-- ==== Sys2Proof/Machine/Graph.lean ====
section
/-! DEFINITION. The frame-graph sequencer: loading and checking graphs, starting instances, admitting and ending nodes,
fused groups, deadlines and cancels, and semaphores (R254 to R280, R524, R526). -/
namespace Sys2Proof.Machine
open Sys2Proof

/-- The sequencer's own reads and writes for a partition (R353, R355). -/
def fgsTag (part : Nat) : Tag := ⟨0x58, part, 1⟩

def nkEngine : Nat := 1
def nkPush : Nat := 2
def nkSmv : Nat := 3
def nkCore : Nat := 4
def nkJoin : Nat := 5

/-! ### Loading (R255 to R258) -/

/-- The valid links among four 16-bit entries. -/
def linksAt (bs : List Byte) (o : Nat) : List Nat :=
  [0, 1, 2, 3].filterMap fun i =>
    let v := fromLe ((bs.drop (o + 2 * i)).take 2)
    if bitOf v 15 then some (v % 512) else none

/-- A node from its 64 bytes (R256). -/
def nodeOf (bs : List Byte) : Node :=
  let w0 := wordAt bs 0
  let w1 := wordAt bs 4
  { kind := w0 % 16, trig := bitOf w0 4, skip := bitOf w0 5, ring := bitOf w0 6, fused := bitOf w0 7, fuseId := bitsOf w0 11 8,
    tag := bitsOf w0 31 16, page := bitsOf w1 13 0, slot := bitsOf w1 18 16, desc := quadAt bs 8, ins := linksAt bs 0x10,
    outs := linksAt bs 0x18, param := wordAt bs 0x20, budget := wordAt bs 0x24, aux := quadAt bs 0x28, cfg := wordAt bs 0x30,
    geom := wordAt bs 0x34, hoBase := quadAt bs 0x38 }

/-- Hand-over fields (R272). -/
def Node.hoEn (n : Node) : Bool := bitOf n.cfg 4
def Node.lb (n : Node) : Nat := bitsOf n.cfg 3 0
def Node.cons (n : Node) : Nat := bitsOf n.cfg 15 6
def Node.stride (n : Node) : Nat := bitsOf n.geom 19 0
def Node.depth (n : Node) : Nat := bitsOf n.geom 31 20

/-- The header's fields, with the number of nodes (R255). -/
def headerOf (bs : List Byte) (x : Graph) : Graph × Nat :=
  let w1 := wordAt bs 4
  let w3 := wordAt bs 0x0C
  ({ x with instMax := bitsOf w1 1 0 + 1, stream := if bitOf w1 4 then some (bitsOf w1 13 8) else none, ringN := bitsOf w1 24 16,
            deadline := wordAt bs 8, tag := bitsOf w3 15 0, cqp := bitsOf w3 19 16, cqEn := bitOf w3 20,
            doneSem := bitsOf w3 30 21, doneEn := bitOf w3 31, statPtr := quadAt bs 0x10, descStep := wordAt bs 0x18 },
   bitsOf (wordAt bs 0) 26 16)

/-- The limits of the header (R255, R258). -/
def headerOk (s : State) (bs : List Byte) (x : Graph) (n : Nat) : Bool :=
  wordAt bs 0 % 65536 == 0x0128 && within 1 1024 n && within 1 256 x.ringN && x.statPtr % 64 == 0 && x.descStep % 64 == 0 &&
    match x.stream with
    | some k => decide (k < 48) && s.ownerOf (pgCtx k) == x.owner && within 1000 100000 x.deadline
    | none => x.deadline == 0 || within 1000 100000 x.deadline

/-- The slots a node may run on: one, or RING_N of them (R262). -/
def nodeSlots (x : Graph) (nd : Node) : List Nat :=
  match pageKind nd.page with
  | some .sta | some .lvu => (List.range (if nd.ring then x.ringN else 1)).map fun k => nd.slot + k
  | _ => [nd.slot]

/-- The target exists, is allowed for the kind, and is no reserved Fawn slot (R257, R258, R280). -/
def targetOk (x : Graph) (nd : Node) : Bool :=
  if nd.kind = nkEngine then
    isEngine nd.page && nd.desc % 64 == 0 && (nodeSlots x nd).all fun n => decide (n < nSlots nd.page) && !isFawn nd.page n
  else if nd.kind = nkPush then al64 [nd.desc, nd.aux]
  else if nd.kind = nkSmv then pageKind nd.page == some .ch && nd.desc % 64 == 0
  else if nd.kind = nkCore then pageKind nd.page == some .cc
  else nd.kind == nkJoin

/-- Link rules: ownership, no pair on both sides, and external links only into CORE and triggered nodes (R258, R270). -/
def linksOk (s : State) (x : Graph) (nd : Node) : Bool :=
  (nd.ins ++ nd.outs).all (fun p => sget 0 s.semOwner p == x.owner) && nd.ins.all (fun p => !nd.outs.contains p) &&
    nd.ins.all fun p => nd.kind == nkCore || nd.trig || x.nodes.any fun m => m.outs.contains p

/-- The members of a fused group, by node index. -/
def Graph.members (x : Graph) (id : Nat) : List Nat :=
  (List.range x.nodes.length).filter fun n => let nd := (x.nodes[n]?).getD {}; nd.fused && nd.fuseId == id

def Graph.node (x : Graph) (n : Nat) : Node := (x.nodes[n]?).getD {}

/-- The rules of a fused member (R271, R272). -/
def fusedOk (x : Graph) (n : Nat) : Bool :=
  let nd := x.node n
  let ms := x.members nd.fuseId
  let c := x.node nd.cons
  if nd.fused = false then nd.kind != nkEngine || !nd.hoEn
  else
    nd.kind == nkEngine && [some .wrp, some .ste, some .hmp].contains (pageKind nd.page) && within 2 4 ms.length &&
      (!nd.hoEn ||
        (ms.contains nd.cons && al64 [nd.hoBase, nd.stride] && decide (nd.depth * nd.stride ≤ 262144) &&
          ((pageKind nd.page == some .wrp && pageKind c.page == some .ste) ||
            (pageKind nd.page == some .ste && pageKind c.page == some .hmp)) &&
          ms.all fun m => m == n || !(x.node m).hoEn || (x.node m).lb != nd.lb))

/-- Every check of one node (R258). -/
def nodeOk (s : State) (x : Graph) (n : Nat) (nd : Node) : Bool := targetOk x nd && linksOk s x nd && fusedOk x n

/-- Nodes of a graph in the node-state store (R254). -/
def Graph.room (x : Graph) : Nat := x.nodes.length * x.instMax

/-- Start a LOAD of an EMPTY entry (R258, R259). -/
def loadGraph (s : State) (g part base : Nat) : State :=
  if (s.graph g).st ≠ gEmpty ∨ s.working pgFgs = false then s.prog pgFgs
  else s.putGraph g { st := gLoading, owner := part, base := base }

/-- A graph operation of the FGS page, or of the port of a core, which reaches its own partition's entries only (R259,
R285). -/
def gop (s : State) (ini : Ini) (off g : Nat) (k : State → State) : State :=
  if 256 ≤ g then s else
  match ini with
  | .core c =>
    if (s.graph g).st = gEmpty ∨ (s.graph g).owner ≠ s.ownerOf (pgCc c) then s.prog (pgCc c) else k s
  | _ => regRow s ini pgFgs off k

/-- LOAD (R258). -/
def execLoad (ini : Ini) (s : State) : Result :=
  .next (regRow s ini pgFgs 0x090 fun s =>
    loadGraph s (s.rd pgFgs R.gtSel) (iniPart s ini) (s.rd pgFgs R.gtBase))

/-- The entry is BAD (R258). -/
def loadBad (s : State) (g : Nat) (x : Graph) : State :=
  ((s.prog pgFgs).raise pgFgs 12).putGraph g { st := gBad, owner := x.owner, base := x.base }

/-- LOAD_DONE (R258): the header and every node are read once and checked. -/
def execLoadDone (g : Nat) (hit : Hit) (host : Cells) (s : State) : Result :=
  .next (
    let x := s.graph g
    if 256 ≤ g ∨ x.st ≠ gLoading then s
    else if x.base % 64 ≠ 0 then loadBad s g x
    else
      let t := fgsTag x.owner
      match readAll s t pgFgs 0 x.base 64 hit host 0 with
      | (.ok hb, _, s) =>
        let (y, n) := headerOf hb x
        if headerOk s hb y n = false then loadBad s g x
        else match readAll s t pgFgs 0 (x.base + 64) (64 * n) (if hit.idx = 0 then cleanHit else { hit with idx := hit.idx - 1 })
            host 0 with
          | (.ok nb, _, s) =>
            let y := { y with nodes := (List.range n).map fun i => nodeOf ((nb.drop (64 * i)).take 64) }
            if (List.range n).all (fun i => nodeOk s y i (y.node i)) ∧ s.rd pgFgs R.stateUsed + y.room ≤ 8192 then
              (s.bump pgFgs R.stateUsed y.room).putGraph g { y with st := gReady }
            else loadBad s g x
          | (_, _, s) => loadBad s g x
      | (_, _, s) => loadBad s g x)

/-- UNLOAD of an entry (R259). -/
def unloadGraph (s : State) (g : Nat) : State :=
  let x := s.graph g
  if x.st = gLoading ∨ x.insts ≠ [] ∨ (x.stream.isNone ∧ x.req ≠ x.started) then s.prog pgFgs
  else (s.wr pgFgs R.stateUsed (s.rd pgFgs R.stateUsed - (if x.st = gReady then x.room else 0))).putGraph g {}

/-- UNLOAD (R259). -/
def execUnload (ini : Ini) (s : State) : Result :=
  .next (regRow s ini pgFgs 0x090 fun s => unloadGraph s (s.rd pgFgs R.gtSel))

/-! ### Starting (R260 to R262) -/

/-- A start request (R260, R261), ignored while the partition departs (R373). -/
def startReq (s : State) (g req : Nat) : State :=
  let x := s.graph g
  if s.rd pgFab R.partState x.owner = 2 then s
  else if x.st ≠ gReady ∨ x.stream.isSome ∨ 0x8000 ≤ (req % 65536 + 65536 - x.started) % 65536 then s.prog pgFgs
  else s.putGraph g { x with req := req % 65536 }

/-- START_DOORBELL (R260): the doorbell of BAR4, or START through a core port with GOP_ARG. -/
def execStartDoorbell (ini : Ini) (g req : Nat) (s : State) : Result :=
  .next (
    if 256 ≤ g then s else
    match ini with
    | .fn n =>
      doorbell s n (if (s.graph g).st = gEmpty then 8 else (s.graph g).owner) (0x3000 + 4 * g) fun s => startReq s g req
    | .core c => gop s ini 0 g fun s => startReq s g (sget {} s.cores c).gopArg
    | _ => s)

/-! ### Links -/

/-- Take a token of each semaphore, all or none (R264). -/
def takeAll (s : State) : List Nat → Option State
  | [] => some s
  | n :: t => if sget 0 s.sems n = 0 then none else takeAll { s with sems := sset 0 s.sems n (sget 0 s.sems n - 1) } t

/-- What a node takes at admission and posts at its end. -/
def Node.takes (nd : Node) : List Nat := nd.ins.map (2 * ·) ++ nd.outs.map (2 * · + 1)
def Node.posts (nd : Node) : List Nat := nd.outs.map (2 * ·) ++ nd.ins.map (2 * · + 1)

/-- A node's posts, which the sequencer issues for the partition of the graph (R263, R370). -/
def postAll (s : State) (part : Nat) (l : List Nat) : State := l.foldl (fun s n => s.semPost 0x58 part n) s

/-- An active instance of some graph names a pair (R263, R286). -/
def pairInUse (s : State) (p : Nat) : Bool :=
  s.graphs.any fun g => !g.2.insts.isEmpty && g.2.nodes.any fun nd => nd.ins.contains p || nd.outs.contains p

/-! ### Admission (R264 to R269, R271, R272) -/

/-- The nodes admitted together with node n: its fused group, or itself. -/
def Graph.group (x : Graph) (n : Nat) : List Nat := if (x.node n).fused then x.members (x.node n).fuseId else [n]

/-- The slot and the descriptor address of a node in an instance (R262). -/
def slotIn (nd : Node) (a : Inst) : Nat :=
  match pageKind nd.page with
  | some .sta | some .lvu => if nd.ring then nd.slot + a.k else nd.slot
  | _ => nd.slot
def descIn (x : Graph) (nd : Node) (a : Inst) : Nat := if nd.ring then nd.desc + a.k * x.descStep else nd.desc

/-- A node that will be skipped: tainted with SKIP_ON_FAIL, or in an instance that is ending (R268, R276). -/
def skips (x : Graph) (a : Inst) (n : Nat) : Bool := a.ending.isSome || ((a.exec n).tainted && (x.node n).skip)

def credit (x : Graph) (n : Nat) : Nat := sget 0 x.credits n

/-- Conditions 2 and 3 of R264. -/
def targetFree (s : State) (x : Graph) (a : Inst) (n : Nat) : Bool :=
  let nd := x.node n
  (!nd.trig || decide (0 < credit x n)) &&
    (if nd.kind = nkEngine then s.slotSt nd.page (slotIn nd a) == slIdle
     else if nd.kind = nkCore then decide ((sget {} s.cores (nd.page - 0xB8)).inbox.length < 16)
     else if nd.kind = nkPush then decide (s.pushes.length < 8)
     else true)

# What you will do:
What you return should be exactly the lines above, starting at the one with "nd.ins.all fun p" and ending at the one with "loadGraph s (s.rd pgFgs R.gtSel) (iniPart", and nothing else.

# Solution:
    nd.ins.all fun p => nd.kind == nkCore || nd.trig || x.nodes.any fun m => m.outs.contains p

/-- The members of a fused group, by node index. -/
def Graph.members (x : Graph) (id : Nat) : List Nat :=
  (List.range x.nodes.length).filter fun n => let nd := (x.nodes[n]?).getD {}; nd.fused && nd.fuseId == id

def Graph.node (x : Graph) (n : Nat) : Node := (x.nodes[n]?).getD {}

/-- The rules of a fused member (R271, R272). -/
def fusedOk (x : Graph) (n : Nat) : Bool :=
  let nd := x.node n
  let ms := x.members nd.fuseId
  let c := x.node nd.cons
  if nd.fused = false then nd.kind != nkEngine || !nd.hoEn
  else
    nd.kind == nkEngine && [some .wrp, some .ste, some .hmp].contains (pageKind nd.page) && within 2 4 ms.length &&
      (!nd.hoEn ||
        (ms.contains nd.cons && al64 [nd.hoBase, nd.stride] && decide (nd.depth * nd.stride ≤ 262144) &&
          ((pageKind nd.page == some .wrp && pageKind c.page == some .ste) ||
            (pageKind nd.page == some .ste && pageKind c.page == some .hmp)) &&
          ms.all fun m => m == n || !(x.node m).hoEn || (x.node m).lb != nd.lb))

/-- Every check of one node (R258). -/
def nodeOk (s : State) (x : Graph) (n : Nat) (nd : Node) : Bool := targetOk x nd && linksOk s x nd && fusedOk x n

/-- Nodes of a graph in the node-state store (R254). -/
def Graph.room (x : Graph) : Nat := x.nodes.length * x.instMax

/-- Start a LOAD of an EMPTY entry (R258, R259). -/
def loadGraph (s : State) (g part base : Nat) : State :=
  if (s.graph g).st ≠ gEmpty ∨ s.working pgFgs = false then s.prog pgFgs
  else s.putGraph g { st := gLoading, owner := part, base := base }

/-- A graph operation of the FGS page, or of the port of a core, which reaches its own partition's entries only (R259,
R285). -/
def gop (s : State) (ini : Ini) (off g : Nat) (k : State → State) : State :=
  if 256 ≤ g then s else
  match ini with
  | .core c =>
    if (s.graph g).st = gEmpty ∨ (s.graph g).owner ≠ s.ownerOf (pgCc c) then s.prog (pgCc c) else k s
  | _ => regRow s ini pgFgs off k

/-- LOAD (R258). -/
def execLoad (ini : Ini) (s : State) : Result :=
  .next (regRow s ini pgFgs 0x090 fun s =>
    loadGraph s (s.rd pgFgs R.gtSel) (iniPart s ini) (s.rd pgFgs R.gtBase))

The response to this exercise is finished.